Еще мгновение, и Лионгина не сдержалась бы, бросилась к зажатому в кулаке гигантскому карандашу, к тоскующим, уставившимся в стену глазам. От непоправимого шага — потом пришлось бы искать другую работу! — удерживает одна мучительная догадка, сначала даже трудно в нее поверить: не столь уж искренна твоя жалость!.. Разумеется, и ребеночка жаль, и пожилому отцу сочувствуешь, но сильнее всего волнует, что он — начальство. Разве найдешь лучшее, чем здесь, место? Пусть под громы и молнии, но являешься и сбегаешь с работы, когда вздумается. Где еще такое позволят? От благорасположения начальника зависит, дотянешь ли в вечернем до диплома, выходишь ли беспомощную мать…
— Ох, и работы у меня сегодня, — тянет Лионгина и пятится к двери, охваченная страхом — как бы чего не подумали о ней конторские сплетницы. Это соображение ее не на шутку пугает, однако помогает справиться с другой неприятной мыслью: она умеет лицемерить, неискренне жалеть!

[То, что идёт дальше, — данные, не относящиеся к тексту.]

-- ==== Sys2Proof/Machine/Notation.lean ====
section
/-! DEFINITION. The notation for host programs (rules R84 to R86): a line's host access, the expansions of the
pseudo-instructions, and the directives that lay out a start state. -/

namespace Sys2Proof.Machine

/-- A register by its name (rules R18, R84). -/
inductive RegName where
  | id
  | cmd
  | status
  | irqEn
  | srcAddr
  | srcLen
  | dstAddr
  | dstCap
  | count
  | outLen
  | errIndex
  | errValue
  | acc
  | held
  | inPos
  | outPos
  deriving DecidableEq, Repr

/-- The offset of a named register (rule R18). -/
def regOffset (r : RegName) : Nat :=
  match r with
  | .id => 0x00
  | .cmd => 0x04
  | .status => 0x08
  | .irqEn => 0x0C
  | .srcAddr => 0x10
  | .srcLen => 0x14
  | .dstAddr => 0x18
  | .dstCap => 0x1C
  | .count => 0x20
  | .outLen => 0x24
  | .errIndex => 0x28
  | .errValue => 0x2C
  | .acc => 0x30
  | .held => 0x34
  | .inPos => 0x38
  | .outPos => 0x3C

/-- A line that makes host accesses (rule R84). -/
inductive HostLine where
  | wr (r : RegName) (w : Word)
  | rd (r : RegName)
  | poll (r : RegName) (mask val : Word)
  deriving DecidableEq, Repr

/-- The host access of a line; of a POLL, each of its reads (rule R84). -/
def lineAccess (base : Nat) (l : HostLine) : BusAccess :=
  match l with
  | .wr r w => { addr := base + regOffset r, bytes := 4, dir := .write w }
  | .rd r => { addr := base + regOffset r, bytes := 4, dir := .read }
  | .poll r _ _ => { addr := base + regOffset r, bytes := 4, dir := .read }

/-- Whether the line is over once its read has answered v: a POLL repeats until (v & mask) = val (rule R84). -/
def lineOver (v : Word) (l : HostLine) : Bool :=
  match l with
  | .wr _ _ => true
  | .rd _ => true
  | .poll _ mask val => (v &&& mask) == val

/-- The pseudo-instructions (rule R86). -/
inductive Pseudo where
  | enc (src n dst cap : Word)
  | dec (src len dst cap : Word)
  | wait
  | ack
  deriving DecidableEq, Repr

/-- Their expansions (rule R86), with the command words of rule R85. -/
def expandPseudo (p : Pseudo) : List HostLine :=
  match p with
  | .enc src n dst cap =>
    [.wr .srcAddr src, .wr .srcLen n, .wr .dstAddr dst, .wr .dstCap cap, .wr .cmd 0x00000001#32]
  | .dec src len dst cap =>
    [.wr .srcAddr src, .wr .srcLen len, .wr .dstAddr dst, .wr .dstCap cap, .wr .cmd 0x00000002#32]
  | .wait => [.poll .status 0x1#32 0x0#32]
  | .ack => [.wr .status 0xE#32]

/-- The directive .byte: bytes from address a on (rule R84). -/
def placeBytes (a : Nat) (bs : List Byte) (m : Memory) : Memory :=
  match bs with
  | [] => m
  | b :: rest => placeBytes (a + 1) rest (memSet m a b)

/-- The directive .word: 32-bit big-endian words from address a on (rule R84). -/
def placeWords (a : Nat) (ws : List Word) (m : Memory) : Memory :=
  match ws with
  | [] => m
  | w :: rest => placeWords (a + 4) rest
      (placeBytes a [wordByte w 0, wordByte w 1, wordByte w 2, wordByte w 3] m)

end Sys2Proof.Machine
end

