/-! ## A step of any agent -/

/-- Serving an event is what it does as far as the block and memory go, and the data returned. -/
theorem serve_of_serveUnread {e : Event} {s t : State} (h : serveUnread e s = .next t) :
    ∃ v, serve e s = .next (busReturn v t) := by
  cases e
  case hostRead a =>
    simp only [serveUnread] at h
    split at h
    · cases h
    · cases h
      exact ⟨_, if_neg ‹_›⟩
  all_goals exact ⟨t.busRdata, h⟩

theorem nextEvent_busReturn (v : Word) (s : State) :
    nextEvent (busReturn v s) = (nextEvent s).map id (busReturn v) := by
  simp only [nextEvent, busReturn_fields]
  cases s.inbox <;> rfl

/-- A step from s does, whatever was read before, what its event does to s, but for the data returned. -/
theorem step_of_serveUnread {s t : State} (h : serveUnread (nextEvent s).1 (nextEvent s).2 = .next t) (v : Word) :
    ∃ v', step (busReturn v s) = .next (busReturn v' t) := by
  obtain ⟨v₁, h₁⟩ := serveUnread_busReturn v h
  obtain ⟨v₂, h₂⟩ := serve_of_serveUnread h₁
  exact ⟨v₂, by rw [step, serveNext, nextEvent_busReturn]; exact h₂⟩

end Sys2Proof.Machine
end

section
/-! SUPPORT. The other agents' accesses to the shared memory, in and out of a race (rules R48, R58, R66, R67), and the
obligations about them. -/

namespace Sys2Proof.Machine

/-! ## What the running transaction stores later -/

theorem run_succ {M : Host.Core} {s t : M.State} (h : M.step s = .next t) (k : Nat) : M.run (k + 1) s = M.run k t := by
  simp [Host.Core.run, h]

theorem step_of_run_one {M : Host.Core} {s t : M.State} (h : M.run 1 s = .next t) : M.step s = .next t := by
  cases hs : M.step s <;> simp [Host.Core.run, hs] at h
  rw [h]

theorem StoresLater.now {s s' w : State} {a : Nat} {b : Byte} (hb : s.busy = true) (hn : BlockTurnAt s s')
    (hw : step s = .next w) (h : b ∈ storedAt a s') : StoresLater s a b := by
  refine ⟨0, s, s', w, fun i hi => ?_, rfl, hn, hw, h⟩
  obtain rfl := Nat.le_zero.1 hi
  exact ⟨s, rfl, hb⟩

theorem StoresLater.later {s t : State} {a : Nat} {b : Byte} (hb : s.busy = true) (hs : step s = .next t)
    (h : StoresLater t a b) : StoresLater s a b := by
  obtain ⟨k, u, u', w, hbusy, hrun, h⟩ := h
  refine ⟨k + 1, u, u', w, fun i hi => ?_, (run_succ (M := Sys2Proof.core) hs k).trans hrun, h⟩
  cases i with
  | zero => exact ⟨s, rfl, hb⟩
  | succ i =>
    rw [run_succ (M := Sys2Proof.core) hs i]
    exact hbusy i (Nat.le_of_succ_le_succ hi)

/-- A byte stored ahead is stored in the first event, by the block, or ahead after it. -/
theorem mem_storesAhead_succ {fuel a : Nat} {s : State} {b : Byte} (h : b ∈ storesAhead (fuel + 1) a s) :
    s.busy = true ∧ ∃ t, serveUnread (nextEvent s).1 (nextEvent s).2 = .next t ∧
      (((nextEvent s).1 = .block ∧ b ∈ storedAt a s) ∨ b ∈ storesAhead fuel a t) := by
  rw [storesAhead] at h
  split at h
  · rename_i hb
    refine ⟨hb, ?_⟩
    split at h
    · rename_i t ht
      refine ⟨t, ht, ?_⟩
      rcases List.mem_append.1 h with h | h
      · split at h
        · exact .inl ⟨‹_›, h⟩
        · cases h
      · exact .inr h
    · cases h
    · cases h
  · cases h

theorem storedAt_nextEvent (a : Nat) (v : Word) (s : State) :
    storedAt a (busReturn v (nextEvent s).2) = storedAt a s := by
  obtain ⟨-, e⟩ | ⟨_, _, -, e⟩ := nextEvent_cases s <;> rw [e] <;> rfl

/-- The look ahead follows the run of the machine, by its events (rule R67). -/
theorem storesLater_of_mem_storesAhead {fuel a : Nat} {s : State} {b : Byte} (h : b ∈ storesAhead fuel a s) (v : Word) :
    StoresLater (busReturn v s) a b := by
  induction fuel generalizing s v with
  | zero => cases h
  | succ fuel ih =>
    obtain ⟨hb, t, ht, hmem⟩ := mem_storesAhead_succ h
    obtain ⟨v', hstep⟩ := step_of_serveUnread ht v
    obtain ⟨he, hst⟩ | hlater := hmem
    · have hn : nextEvent (busReturn v s) = (.block, busReturn v (nextEvent s).2) := by
        rw [nextEvent_busReturn, ← he]
        rfl
      exact .now hb (nextEvent_block hn) hstep (by rwa [storedAt_nextEvent])
    · exact .later hb hstep (ih hlater v')

/-! ## Reads -/

theorem step_hostRead {s : State} {a : Nat} {rest : List Event} (h : s.inbox = .hostRead a :: rest) :
    step s = hostReadByte a { s with inbox := rest } := by
  simp [step, serveNext, nextEvent, serve, h]

theorem afterRead_of_busy {s : State} (h : s.busy = true) : afterRead s = { s with draws := s.draws + 1 } := if_pos h

theorem afterRead_of_idle {s : State} (h : s.busy = false) : afterRead s = s := by
  simp [afterRead, h]

/-- Settles O58, by the values a read may answer. -/
theorem hostReadDuringTransaction : Obligations.HostReadDuringTransaction := by
  intro s a rest hb hn ha
  obtain ⟨b, hval, e⟩ := hostReadByte_next ha { s with inbox := rest }
  refine ⟨_, b, (step_hostRead hn).trans e, by rw [afterRead_of_busy (by exact hb)], ?_⟩
  obtain hval | ⟨-, hval⟩ := hval
  · exact .inl hval
  obtain ⟨hraced, hval⟩ := racedValues_mem hval
  obtain hval | hval | hval := hval
  · exact .inr (.inl ⟨.inl (List.ne_nil_of_mem hval), .inl hval⟩)
  · exact .inr (.inr (storesLater_of_mem_storesAhead hval _))
  · refine .inr (.inl ⟨hraced.imp id fun hne => ?_, .inr hval⟩)
    obtain ⟨c, hc⟩ := List.exists_mem_of_ne_nil _ hne
    exact ⟨c, storesLater_of_mem_storesAhead hc _⟩

/-- a lies in [DST_ADDR, + DST_CAP) and not in the source range. -/
def DestinationByte (s : State) (a : Nat) : Prop :=
  s.dstAddr.toNat ≤ a ∧ a < s.dstAddr.toNat + s.dstCap.toNat ∧
  (a < s.srcAddr.toNat ∨ s.srcAddr.toNat + sourceLength s ≤ a)
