@[simp] theorem State.respond_inCh (s : State) (r : Response) : (s.respond r).inCh = s.inCh := rfl
@[simp] theorem State.respond_outCh (s : State) (r : Response) : (s.respond r).outCh = s.outCh := rfl
@[simp] theorem State.respond_dec (s : State) (r : Response) : (s.respond r).dec = s.dec := rfl
@[simp] theorem State.respond_hnd (s : State) (r : Response) : (s.respond r).hnd = s.hnd := rfl
@[simp] theorem State.respond_scan (s : State) (r : Response) : (s.respond r).scan = s.scan := rfl
@[simp] theorem State.respond_fs (s : State) (r : Response) : (s.respond r).fs = s.fs := rfl
@[simp] theorem State.respond_fg (s : State) (r : Response) : (s.respond r).fg = s.fg := rfl
@[simp] theorem State.respond_env (s : State) (r : Response) : (s.respond r).env = s.env := rfl
@[simp] theorem State.respond_fgOut (s : State) (r : Response) : (s.respond r).out.fgOut = s.out.fgOut := rfl
@[simp] theorem State.respond_txOut (s : State) (r : Response) : (s.respond r).out.txOut = s.out.txOut := rfl
@[simp] theorem State.respond_ledOut (s : State) (r : Response) : (s.respond r).out.ledOut = s.out.ledOut := rfl
@[simp] theorem State.respond_responses (s : State) (r : Response) : (s.respond r).out.responses = s.out.responses ++ [r] := rfl

@[simp] theorem State.advance_inCh (s : State) : (s.advance).inCh = s.inCh := rfl
@[simp] theorem State.advance_outCh (s : State) : (s.advance).outCh = s.outCh := rfl
@[simp] theorem State.advance_dec (s : State) : (s.advance).dec = s.dec := rfl
@[simp] theorem State.advance_hnd (s : State) : (s.advance).hnd = s.hnd := rfl
@[simp] theorem State.advance_scan (s : State) : (s.advance).scan = s.scan := rfl
@[simp] theorem State.advance_fs (s : State) : (s.advance).fs = s.fs := rfl
@[simp] theorem State.advance_out (s : State) : (s.advance).out = s.out := rfl
@[simp] theorem State.advance_env (s : State) : (s.advance).env = s.env := rfl
@[simp] theorem State.advance_prog (s : State) : (s.advance).fg.prog = s.fg.prog := rfl
@[simp] theorem State.advance_fpc (s : State) : (s.advance).fg.fpc = s.fg.fpc + 1 := rfl
@[simp] theorem State.advance_phase (s : State) : (s.advance).fg.phase = .idle := rfl

@[simp] theorem State.setPhase_inCh (s : State) (ph : Phase) : (s.setPhase ph).inCh = s.inCh := rfl
@[simp] theorem State.setPhase_outCh (s : State) (ph : Phase) : (s.setPhase ph).outCh = s.outCh := rfl
@[simp] theorem State.setPhase_dec (s : State) (ph : Phase) : (s.setPhase ph).dec = s.dec := rfl
@[simp] theorem State.setPhase_hnd (s : State) (ph : Phase) : (s.setPhase ph).hnd = s.hnd := rfl
@[simp] theorem State.setPhase_scan (s : State) (ph : Phase) : (s.setPhase ph).scan = s.scan := rfl
@[simp] theorem State.setPhase_fs (s : State) (ph : Phase) : (s.setPhase ph).fs = s.fs := rfl
@[simp] theorem State.setPhase_out (s : State) (ph : Phase) : (s.setPhase ph).out = s.out := rfl
@[simp] theorem State.setPhase_env (s : State) (ph : Phase) : (s.setPhase ph).env = s.env := rfl
@[simp] theorem State.setPhase_prog (s : State) (ph : Phase) : (s.setPhase ph).fg.prog = s.fg.prog := rfl
@[simp] theorem State.setPhase_fpc (s : State) (ph : Phase) : (s.setPhase ph).fg.fpc = s.fg.fpc := rfl
@[simp] theorem State.setPhase_phase (s : State) (ph : Phase) : (s.setPhase ph).fg.phase = ph := rfl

На полке растет стопка отпечатанных листов. Первая. Она всегда особенная, еще не пропитанная усталостью, раздражением, чистая, неизвестно что обещающая, как первый зимний сугроб, первое купанье в реке. Потом воду взбаламутят, сугроб затопчут — аккуратные странички замусолят.
— Линка, приветик! Что поделываешь?
— Стучу. А ты?
— Барабаню.
Дуэт Лионгины и старосты их группы с вечернего, тоже машинистки. При встречах они друг к другу не липнут, дружба пенится только в трубках.
— Слышь, Линка, я тут наших девчат обзвонила, все голосуют за венок.
— Какой венок?
— Ну да этой несчастной Вангуте. Скинемся по два рубля, — не чувствуя поддержки со стороны Лионгины, нажимает староста. — Ты что? Против?
— Боже упаси! — Трубка едва не выскальзывает из вдруг повлажневшей ладони. Забыла о бедной Вангуте? Земля под ногами разверзлась, жить не хотелось, мужа любить не хотелось — и забыла?.. — Внеси за меня. Хорошо?
— Это еще не все. Народ требует делегацию послать.
— Правильно!
— Не сомневаюсь — поедешь?
— Я?
— Со мной, неужто одна.
— К сожалению… я…
— Что, повелитель твой озверел? — Повелителем староста именует их начальника. — Хочешь, бюллетень тебе организую? У одной моей подружки приятель в больнице…
— С чего ты взяла? Никто мне не запрещает. Я сама…
— Подруги вы с Аницетой или нет?
— Конечно, дорогая. Мне до смерти ее жаль. И ее, и братца ее несчастного, и хворой золовки, которой уже никогда другой дочери не родить. А всего жальче растоптанного цветочка — Вангуте. Из головы не идут эти ее словечки… Только, умоляю, не заставляйте меня!.. Я…
— Не выносишь похорон, да?
— Не-ет… В общем-то, да. Ах, не пытай ты меня, ради бога!
Трудно выкручиваться, спасибо, сама староста подкинула про похороны. Вспыхнули и погасли желтые свечки вокруг белого, точно холодная луна, личика Вангуте. Черные платки и черные капроновые чулки слились с кладбищенским сумраком, с режущей сердце, но уже нечистой ее жалостью.